**Extracted material**

theorem Frame.of_phaseStockDraw (rail : Nat) (failed : List Nat) (st u : State) (hexec : exec (.phaseStockDraw rail failed) st = .next u) : Frame 74399465844160594128 194640 st u :=
  execPhaseStockDraw_fr (fw := 74399465844160594128) (fb := 194640) rail failed st (Frame.refl st) (hfw := Sub.refl _) (hfb := Sub.refl _) u hexec

theorem Frame.of_paceAdjust (die : Nat) (avg : Nat) (st u : State) (hexec : exec (.paceAdjust die avg) st = .next u) : Frame 73786976294838206464 8192 st u :=
  execPaceAdjust_fr (fw := 73786976294838206464) (fb := 8192) die avg st (Frame.refl st) (hfw := Sub.refl _) (hfb := Sub.refl _) u hexec

theorem Frame.of_epoNAssert (level : Nat) (st u : State) (hexec : exec (.epoNAssert level) st = .next u) : Frame 37777959085437649681368 524287 st u :=
  execEpoNAssert_fr (fw := 37777959085437649681368) (fb := 524287) level st (Frame.refl st) (hfw := Sub.refl _) (hfb := Sub.refl _) u hexec

theorem Frame.of_pwarnNAssert (st u : State) (hexec : exec (.pwarnNAssert) st = .next u) : Frame 37777959085437649681368 524287 st u :=
  execPwarnNAssert_fr (fw := 37777959085437649681368) (fb := 524287) st (Frame.refl st) (hfw := Sub.refl _) (hfb := Sub.refl _) u hexec

theorem Frame.of_pwarnNRelease (st u : State) (hexec : exec (.pwarnNRelease) st = .next u) : Frame 37777959085437649681368 524287 st u :=
  execPwarnNRelease_fr (fw := 37777959085437649681368) (fb := 524287) st (Frame.refl st) (hfw := Sub.refl _) (hfb := Sub.refl _) u hexec

theorem Frame.of_pwarnCapRestore (st u : State) (hexec : exec (.pwarnCapRestore) st = .next u) : Frame 73786976294838206464 8192 st u :=
  execPwarnCapRestore_fr (fw := 73786976294838206464) (fb := 8192) st (Frame.refl st) (hfw := Sub.refl _) (hfb := Sub.refl _) u hexec

theorem Frame.of_coolAlmNAssert (st u : State) (hexec : exec (.coolAlmNAssert) st = .next u) : Frame 37777959085437649681368 524287 st u :=
  execCoolAlmNAssert_fr (fw := 37777959085437649681368) (fb := 524287) st (Frame.refl st) (hfw := Sub.refl _) (hfb := Sub.refl _) u hexec

theorem Frame.of_coolAlmNRelease (st u : State) (hexec : exec (.coolAlmNRelease) st = .next u) : Frame 37777959085437649681368 524287 st u :=
  execCoolAlmNRelease_fr (fw := 37777959085437649681368) (fb := 524287) st (Frame.refl st) (hfw := Sub.refl _) (hfb := Sub.refl _) u hexec

theorem Frame.of_traySeatNChange (level : Nat) (st u : State) (hexec : exec (.traySeatNChange level) st = .next u) : Frame 37777959085437649681368 524287 st u :=
  execTraySeatNChange_fr (fw := 37777959085437649681368) (fb := 524287) level st (Frame.refl st) (hfw := Sub.refl _) (hfb := Sub.refl _) u hexec

theorem Frame.of_drainReqNAssert (st u : State) (hexec : exec (.drainReqNAssert) st = .next u) : Frame 37777959085437649681368 524287 st u :=
  execDrainReqNAssert_fr (fw := 37777959085437649681368) (fb := 524287) st (Frame.refl st) (hfw := Sub.refl _) (hfb := Sub.refl _) u hexec

theorem Frame.of_drainReqNRelease (st u : State) (hexec : exec (.drainReqNRelease) st = .next u) : Frame 37777959085437649681368 524287 st u :=
  execDrainReqNRelease_fr (fw := 37777959085437649681368) (fb := 524287) st (Frame.refl st) (hfw := Sub.refl _) (hfb := Sub.refl _) u hexec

**Task requirements**
Select the lines in this material that hold the word "failed", leaving none out.

**Solution to this exercise**
theorem Frame.of_phaseStockDraw (rail : Nat) (failed : List Nat) (st u : State) (hexec : exec (.phaseStockDraw rail failed) st = .next u) : Frame 74399465844160594128 194640 st u :=
  execPhaseStockDraw_fr (fw := 74399465844160594128) (fb := 194640) rail failed st (Frame.refl st) (hfw := Sub.refl _) (hfb := Sub.refl _) u hexec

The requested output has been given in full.